**Records supplied:**
-- ==== Sys2Proof/Laws/Dispatch.lean ====
section
/-! SUPPORT. What exec answers for each command, by the name of its meaning. -/

namespace Sys2Proof.Machine

variable (s : State)

@[simp] theorem exec_deviceReset : exec .deviceReset s = execDeviceReset s := rfl
@[simp] theorem exec_resetNHigh (strap : BitVec 3) : exec (.resetNHigh strap) s = execResetNHigh strap s := rfl
@[simp] theorem exec_passCycle : exec .passCycle s = execPassCycle s := rfl
@[simp] theorem exec_portResetLow (n : Port) : exec (.portResetLow n) s = execPortResetLow n s := rfl
@[simp] theorem exec_portResetHigh (n : Port) : exec (.portResetHigh n) s = execPortResetHigh n s := rfl
@[simp] theorem exec_tick : exec .tick s = execTick s := rfl
@[simp] theorem exec_waitExpiry : exec .waitExpiry s = execWaitExpiry s := rfl
@[simp] theorem exec_leaseExpiry (n : Port) : exec (.leaseExpiry n) s = execLeaseExpiry n s := rfl
@[simp] theorem exec_truncatedFrame (n : Port) : exec (.truncatedFrame n) s = execTruncatedFrame n s := rfl
@[simp] theorem exec_lengthError (n : Port) (b : Byte) : exec (.lengthError n b) s = execLengthError n b s := rfl
@[simp] theorem exec_frameComplete (n : Port) (b : Byte) : exec (.frameComplete n b) s = execFrameComplete n b s := rfl
@[simp] theorem exec_ackFrame (n : Port) : exec (.ackFrame n) s = execAckFrame n s := rfl
@[simp] theorem exec_replyFrame (n : Port) : exec (.replyFrame n) s = execReplyFrame n s := rfl
@[simp] theorem exec_eventFrame (n : Port) : exec (.eventFrame n) s = execEventFrame n s := rfl
@[simp] theorem exec_attach (n : Port) : exec (.attach n) s = execAttach n s := rfl
@[simp] theorem exec_detach (n : Port) : exec (.detach n) s = execDetach n s := rfl
@[simp] theorem exec_status (n : Port) : exec (.status n) s = execStatus n s := rfl
@[simp] theorem exec_credit (n : Port) : exec (.credit n) s = execCredit n s := rfl
@[simp] theorem exec_setEvents (n : Port) : exec (.setEvents n) s = execSetEvents n s := rfl
@[simp] theorem exec_read (n : Port) : exec (.read n) s = execRead n s := rfl
@[simp] theorem exec_put (n : Port) : exec (.put n) s = execPut n s := rfl
@[simp] theorem exec_take (n : Port) : exec (.take n) s = execTake n s := rfl
@[simp] theorem exec_link (n : Port) : exec (.link n) s = execLink n s := rfl
@[simp] theorem exec_clear (n : Port) : exec (.clear n) s = execClear n s := rfl
@[simp] theorem exec_checkpoint (n : Port) : exec (.checkpoint n) s = execCheckpoint n s := rfl
@[simp] theorem exec_watch (n : Port) : exec (.watch n) s = execWatch n s := rfl
@[simp] theorem exec_unwatch (n : Port) : exec (.unwatch n) s = execUnwatch n s := rfl
@[simp] theorem exec_alloc (n : Port) : exec (.alloc n) s = execAlloc n s := rfl
@[simp] theorem exec_retire (n : Port) : exec (.retire n) s = execRetire n s := rfl
@[simp] theorem exec_claim (n : Port) : exec (.claim n) s = execClaim n s := rfl
@[simp] theorem exec_release (n : Port) : exec (.release n) s = execRelease n s := rfl
@[simp] theorem exec_adopt (n : Port) : exec (.adopt n) s = execAdopt n s := rfl
@[simp] theorem exec_setAccess (n : Port) : exec (.setAccess n) s = execSetAccess n s := rfl
@[simp] theorem exec_inspect (n : Port) : exec (.inspect n) s = execInspect n s := rfl
@[simp] theorem exec_breakWait (n : Port) : exec (.breakWait n) s = execBreakWait n s := rfl
@[simp] theorem exec_forceDetach (n : Port) : exec (.forceDetach n) s = execForceDetach n s := rfl
@[simp] theorem exec_clearDirectory (n : Port) : exec (.clearDirectory n) s = execClearDirectory n s := rfl
@[simp] theorem exec_walkHop (n : Port) : exec (.walkHop n) s = execWalkHop n s := rfl
@[simp] theorem exec_readTerminal (n : Port) : exec (.readTerminal n) s = execReadTerminal n s := rfl
@[simp] theorem exec_putTerminal (n : Port) : exec (.putTerminal n) s = execPutTerminal n s := rfl
@[simp] theorem exec_takeTerminal (n : Port) : exec (.takeTerminal n) s = execTakeTerminal n s := rfl
@[simp] theorem exec_checkWalkCycle (n : Port) : exec (.checkWalkCycle n) s = execCheckWalkCycle n s := rfl
@[simp] theorem exec_commitCycle (n : Port) : exec (.commitCycle n) s = execCommitCycle n s := rfl
@[simp] theorem exec_clearCycle (n : Port) : exec (.clearCycle n) s = execClearCycle n s := rfl
@[simp] theorem exec_checkpointCycle (n : Port) : exec (.checkpointCycle n) s = execCheckpointCycle n s := rfl
@[simp] theorem exec_watchCycle (n : Port) : exec (.watchCycle n) s = execWatchCycle n s := rfl
@[simp] theorem exec_unwatchCycle (n : Port) : exec (.unwatchCycle n) s = execUnwatchCycle n s := rfl
@[simp] theorem exec_allocCycle (n : Port) : exec (.allocCycle n) s = execAllocCycle n s := rfl
@[simp] theorem exec_retireCycle (n : Port) : exec (.retireCycle n) s = execRetireCycle n s := rfl
@[simp] theorem exec_claimCycle (n : Port) : exec (.claimCycle n) s = execClaimCycle n s := rfl
@[simp] theorem exec_releaseCycle (n : Port) : exec (.releaseCycle n) s = execReleaseCycle n s := rfl
@[simp] theorem exec_adoptCycle (n : Port) : exec (.adoptCycle n) s = execAdoptCycle n s := rfl
@[simp] theorem exec_setAccessCycle (n : Port) : exec (.setAccessCycle n) s = execSetAccessCycle n s := rfl
@[simp] theorem exec_inspectCycle (n : Port) : exec (.inspectCycle n) s = execInspectCycle n s := rfl
@[simp] theorem exec_breakWaitCycle (n : Port) : exec (.breakWaitCycle n) s = execBreakWaitCycle n s := rfl
@[simp] theorem exec_sweepPassStart : exec .sweepPassStart s = execSweepPassStart s := rfl
@[simp] theorem exec_sweepVisit : exec .sweepVisit s = execSweepVisit s := rfl
@[simp] theorem exec_syncByteFound (n : Port) : exec (.syncByteFound n) s = execSyncByteFound n s := rfl
@[simp] theorem exec_frameByteReceived (n : Port) (b : Byte) : exec (.frameByteReceived n b) s = execFrameByteReceived n b s := rfl
@[simp] theorem exec_frameSent (n : Port) : exec (.frameSent n) s = execFrameSent n s := rfl

end Sys2Proof.Machine
end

**The problem:** The number of lines in the listing above that contain "Machine" is all that should be stated.

**Your response:** 2